When working with data we often find a need to transform it in various ways. This might be for reasons of presentation, to make data compatible with a function that requires the input to be in a specific format, or to make it easier to work with. R provides plenty of options for data transformation and the rich package system means that there is typically a ready made solution for most of the problems that you might encounter.
Wide and long format transformations
Consider the following dataset;
dat <- data.frame(
first_name = c("Olivia", "Amelia", "George"),
post_code = c("AB12CD", "EF34GH", "IJ56KL"),
hair_colour = c("brown", "brown", "blond"),
eye_colour = c("green", "blue", "blue")
)
print(dat)
#' first_name post_code hair_colour eye_colour
#' 1 Olivia AB12CD brown green
#' 2 Amelia EF34GH brown blue
#' 3 George IJ56KL blond blue
The data has one row per individual and records their name, post code, hair colour, and eye colour. Each observation is held in a column and the layout could be described as being a wide format.
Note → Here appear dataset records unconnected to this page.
-- ==== Sys2Proof/Machine/Link.lean ====
section
/-!
DEFINITION. Links: frames, replay, hellos and verdicts, departures and losses, and the commands of LINK_CTRL,
ROUTE_CTRL, ROUTE_MC and ROUTE_FAILED (R369 to R375, R386 to R410).
-/
namespace Sys2Proof.Machine

/-- A link's state outside the registers. -/
def State.link (s : State) (l : Nat) : LinkSt := KMap.get (fun _ => LinkSt.reset) s.net.links l
def State.setLink (s : State) (l : Nat) (v : LinkSt) : State :=
  { s with net := { s.net with links := KMap.set (fun _ => LinkSt.reset) s.net.links l v } }
def State.linkState (s : State) (l : Nat) : Nat := s.get (LINK_STATE.STATE l)

/-- A link that has trained and carries frames: HELLO to REVBAD. -/
def State.linkLive (s : State) (l : Nat) : Bool := decide (2 ≤ s.linkState l ∧ s.linkState l ≤ 7)

/-! ### Loss (R400, R404) -/

/-- The host session closes and a new nonce is drawn (R523). -/
def State.hostClose (s : State) : State :=
  (((s.put LAMP_HSESS.LEVEL 0).put LAMP_HSESS.JOB 0).put LAMP_HNONCE.NONCE s.free.toNat).drawn

/-- The packets of the frames that a lost link has not had acknowledged are lost; their credits are the sender's again
(assumption 18). -/
def State.loseFrames (s : State) (l : Nat) : State :=
  let port := s.get (LINK_STATE.PORT l)
  s.each ((s.link l).replay.flatMap (·.packets)) fun s e =>
    let p := e.1
    let k := creditKey port (s.hopVc p port (rackIndex p.dst.toNat)) e.2
    let s := { s with net := { s.net with
      spent := KMap.set (fun _ => 0) s.net.spent k (KMap.get (fun _ => 0) s.net.spent k - flitCount p) } }
    s.lose ⟨port, p.vc.toNat, e.2, p, false, 0⟩

/-- Packets of frames read in PSEQ order move to the received ones; after a loss on the port the next frame in order is
the lowest that waits (assumption 18). -/
def takeFrames : Nat → Nat → List (Nat × List (Packet × Bool)) → Nat × List (Nat × List (Packet × Bool)) × List (Packet × Bool)
  | 0, seq, buf => (seq, buf, [])
  | fuel + 1, seq, buf =>
    match buf.find? fun f => f.1 == seq with
    | none => (seq, buf, [])
    | some f =>
      let r := takeFrames fuel ((seq + 1) % 65536) (buf.erase f)
      (r.1, r.2.1, f.2 ++ r.2.2)

/-- Reads the frames of a port that are next in PSEQ order (R371). -/
def State.readPort (s : State) (port : Nat) : State :=
  let buf := KMap.get (fun _ => []) s.net.portBuf port
  let seq := KMap.get (fun _ => 0) s.net.pseqRx port
  let r := takeFrames (buf.length + 1) seq buf
  { s with net := { s.net with
    pseqRx := KMap.set (fun _ => 0) s.net.pseqRx port r.1
    portBuf := KMap.set (fun _ => []) s.net.portBuf port r.2.1
    rx := s.net.rx ++ r.2.2.map fun e => (port, e.2, e.1) } }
The same data could also be stored in a long format where the post code, hair colour, and eye colour are all stored in a single column of values, with another column used to identify what the value signifies.
Wide format
first_name | post_code | hair_colour | eye_colour |
---|---|---|---|
Olivia | AB12CD | brown | green |
Amelia | EF34GH | brown | blue |
George | IJ56KL | blond | blue |
Long format
first_name | measure | value |
---|---|---|
Olivia | post_code | AB12CD |
Amelia | post_code | EF34GH |
George | post_code | IJ56KL |
Olivia | hair_colour | brown |
Amelia | hair_colour | brown |
George | hair_colour | blond |
Olivia | eye_colour | green |
Amelia | eye_colour | blue |
George | eye_colour | blue |
Wide to Long transformation
Whilst there are a number of functions available to assist in the wide to long transformation, pivot_longer
from the tidyr
package offers one of the simpler API’s. tidyr
is a widely used package and the pivot_longer
function is performant with small to mid sized data.
You can install tidyr
from CRAN if you don’t already have it installed.
install.packages("tidyr")
To use pivot_longer
to transform our data we need to specify at least the data
and cols
arguments. data
allows us to specify the object that we want to transform, and cols
specifies the columns to pivot into the longer format.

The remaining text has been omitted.